# REQUIRED ACTION:
Each line of the listing that includes the string "Machine" needs to be located and copied.

# RECORDS SUPPLIED:
-- ==== Sys2Proof/Machine/ImageParts.lean ====
section
/-!
DEFINITION. Program images: their parts as bytes lay them out (R249 to R258, R265, R269), the loader's checks (R251, R260 to
R263), the installing of tables, and the repair of a placement.
-/

namespace Sys2Proof.Machine

/-! ### Parts -/

def leList (n size : Nat) (b : Bytes) : List Nat := (upTo n).map fun i => leAt b (size * i) size
/-- Records of `size` bytes of a section. -/
def recordsOf (size : Nat) (b : Bytes) : List Bytes := (upTo (b.length / size)).map fun i => slice b (size * i) size

/-- A section table entry (R251). -/
structure SecEntry where
  type : Nat
  scope : Nat
  off : Nat
  len : Nat
  dig : Nat
  rsv : Nat
deriving DecidableEq, Repr

def secEntry (b : Bytes) : SecEntry :=
  { type := leAt b 0 2, scope := leAt b 4 4, off := leAt b 8 8, len := leAt b 16 8, dig := leAt b 24 8, rsv := leAt b 2 2 }

def hSecCount (h : Bytes) : Nat := leAt h 0x018 4
def hSecTab (h : Bytes) : Nat := leAt h 0x020 8
def hImgLen (h : Bytes) : Nat := leAt h 0x010 8
def hInstar (h : Bytes) : Nat := leAt h 0x028 4
def hBroods (h : Bytes) : Nat := leAt h 0x0E4 1
def hPPlan (h : Bytes) : Nat := leAt h 0x0E8 4
def hContent (h : Bytes) : Bytes := slice h 0x100 64

/-- R251: sections are padded to a multiple of 512 bytes. -/
def padded (n : Nat) : Nat := cdiv n 512 * 512

/-- R254: a region record. -/
def regRecOf (b : Bytes) : RegRec :=
  { id := leAt b 0 1, work := bitOf (leAt b 1 1) 0, reserve := bitOf (leAt b 1 1) 1, sup := leAt b 2 2, standby := leAt b 4 2, crit := leAt b 6 2,
    w := leAt b 8 4, iPlan := leAt b 12 2, leaveFirst := leAt b 14 2, leaveCount := leAt b 16 2, spareM := leAt b 18 1, spareV := leAt b 19 1,
    spares := (leList 8 2 (slice b 20 16)).filterMap tileOfCode }

/-- R255: a leave-table entry. -/
def leaveEntryOf (w : Nat) : LeaveEntry :=
  { entry := bits w 127 112, region := bits w 111 107, start := bits w 106 80, dur := bits w 79 53, inc := bits w 52 40,
    kind := bits w 39 37 }

/-- R253: a bucket. -/
def bucketOf (b : Bytes) : Bucket :=
  { model := leAt b 0 1, num := leAt b 1 1, first := leAt b 2 1, n := leAt b 3 1, ctx := leAt b 4 4, chunk := leAt b 8 2,
    live := leAt b 10 1 }

/-- R258: a pool. -/
def poolOf (b : Bytes) : Pool :=
  let n := leAt b 2 1
  { num := leAt b 0 1, model := leAt b 1 1, frames := leAt b 4 4, stks := leList n 1 (slice b 8 24), bases := leList n 4 (slice b 32 96) }

/-- R265: write records. -/
def writeRecOf (b : Bytes) : WriteRec :=
  { kind := leAt b 0 1, target := leAt b 2 2, index := leAt b 4 2, len := leAt b 6 2, val := leAt b 8 64 }
def writesOf (n : Nat) (b : Bytes) : List WriteRec := (upTo n).map fun i => writeRecOf (slice b (72 * i) 72)

/-- R265: the patches of a SPARES section, one after another. -/
def patchesOf (g : Nat) : Nat → Bytes → List Patch
  | 0, _ => []
  | fuel + 1, b =>
    if b.length < 8 then []
    else
      let n := leAt b 4 4
      match tileOfCode (leAt b 0 2), tileOfCode (leAt b 2 2) with
      | some f, some s =>
        { region := g, failed := f, spare := s, writes := writesOf n (b.drop 8) } :: patchesOf g fuel (b.drop (8 + 72 * n))
      | _, _ => patchesOf g fuel (b.drop (8 + 72 * n))

/-- R269: a detour set. -/
def detourOf (b : Bytes) : Detour :=
  { mask := leAt b 0 4, left := leAt b 4 1, workMax := leAt b 8 4, writes := writesOf (leAt b 12 4) (b.drop 16) }

/-- R257: a slice record. -/
def sliceOf (b : Bytes) : Slice :=
  { home := leAt b 0 1, stack := leAt b 1 1, tile := leAt b 2 2, row := leAt b 4 4, rows := leAt b 8 4, first := leAt b 12 4 }

/-- R257: how many entries of 32 bytes stand before the first slice record, which begins at `low`. -/
def dirCount (b : Bytes) : Nat → Nat → Nat → Nat
  | 0, i, _ => i
  | fuel + 1, i, low =>
    if 32 * (i + 1) > low then i
    else dirCount b fuel (i + 1) (if leAt b (32 * i + 10) 2 = 0 then low else min low (leAt b (32 * i + 20) 4))

/-- R257: the tensor directory: entries of 32 bytes until the first slice record. -/
def tensorsOf (b : Bytes) : List Tensor :=
  (upTo (dirCount b (b.length / 32) 0 b.length)).map fun i =>
    let e := slice b (32 * i) 32
    { tid := leAt e 0 4, model := leAt e 4 1, layer := leAt e 5 1, kind := leAt e 6 1, form := leAt e 7 1, expert := leAt e 8 2,
      k := leAt e 12 4, n := leAt e 16 4, pg := leAt e 24 1,
      slices := (upTo (leAt e 10 2)).map fun j => sliceOf (slice b (leAt e 20 4 + 16 * j) 16) }

/-- R251: runs of a WDATA section: each row with its number. -/
def runRows (fuel : Nat) (b : Bytes) : List (Nat × Bytes) :=
  match fuel with
  | 0 => []
  | fuel + 1 =>
    if b.length < 512 then []
    else
      let first := leAt b 0 4
      let n := leAt b 4 4
      ((upTo n).map fun i => (first + i, slice b (512 + 512 * i) 512)) ++ runRows fuel (b.drop (512 + 512 * n))

/-! ### The image of a load -/

/-- The sections of one type and scope, and those of one type. -/
def Image.sec (i : Image) (type scope : Nat) : Option Bytes :=
  (i.secs.find? fun x => x.type == type && x.scope == scope).map (·.data)
def Image.all (i : Image) (type : Nat) : List (Nat × Bytes) := (i.secs.filter fun x => x.type == type).map fun x => (x.scope, x.data)
def wholeDevice : Nat := 0xFFFFFFFF
def Image.dev (i : Image) (type : Nat) : Bytes := (i.sec type wholeDevice).getD []

/-- The image that a header and its sections make. -/
def imageOf (hdr : Bytes) (secs : List Sec) : Image :=
  let i : Image := { hdr := hdr, secs := secs, models := [], buckets := [], pools := [], patches := [], detours := [],
                     tensors := [], snapN := 0, train := [] }
  let tr := i.dev 0x0070
  { i with
    models := (upTo (leAt hdr 0x02D 1)).map fun m => (i.sec 0x0001 m).getD []
    buckets := (recordsOf 16 (i.dev 0x0002)).map bucketOf
    pools := (recordsOf 128 (i.dev 0x0031)).map poolOf
    patches := (i.all 0x0050).flatMap fun x => patchesOf x.1 (x.2.length / 8) x.2
    detours := (i.all 0x0051).map fun x => detourOf x.2
    tensors := tensorsOf (i.dev 0x0060)
    snapN := if bitOf (Machine.imgFlags hdr) 1 then Config.trainSnapN tr else 0
    train := if bitOf (Machine.imgFlags hdr) 1 then Config.trainTensors tr else [] }

/-- Fields of a model descriptor (R252). -/
def mFlags (m : Bytes) : Nat := leAt m 1 1
def mLayers (m : Bytes) : Nat := leAt m 2 2
def mKvHeads (m : Bytes) : Nat := leAt m 7 1
def mHeadDim (m : Bytes) : Nat := leAt m 8 2
def mKvSize (m : Bytes) : Nat := if leAt m 10 1 = 2 then 2 else 1
def mVocab (m : Bytes) : Nat := leAt m 24 4
def mContext (m : Bytes) : Nat := leAt m 28 4

def Image.region (i : Image) (g : Nat) : RegRec := regRecOf (slice (i.dev 0x0003) (64 * g) 64)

# REPLY:
-- ==== Sys2Proof/Machine/ImageParts.lean ====
namespace Sys2Proof.Machine
    snapN := if bitOf (Machine.imgFlags hdr) 1 then Config.trainSnapN tr else 0
    train := if bitOf (Machine.imgFlags hdr) 1 then Config.trainTensors tr else [] }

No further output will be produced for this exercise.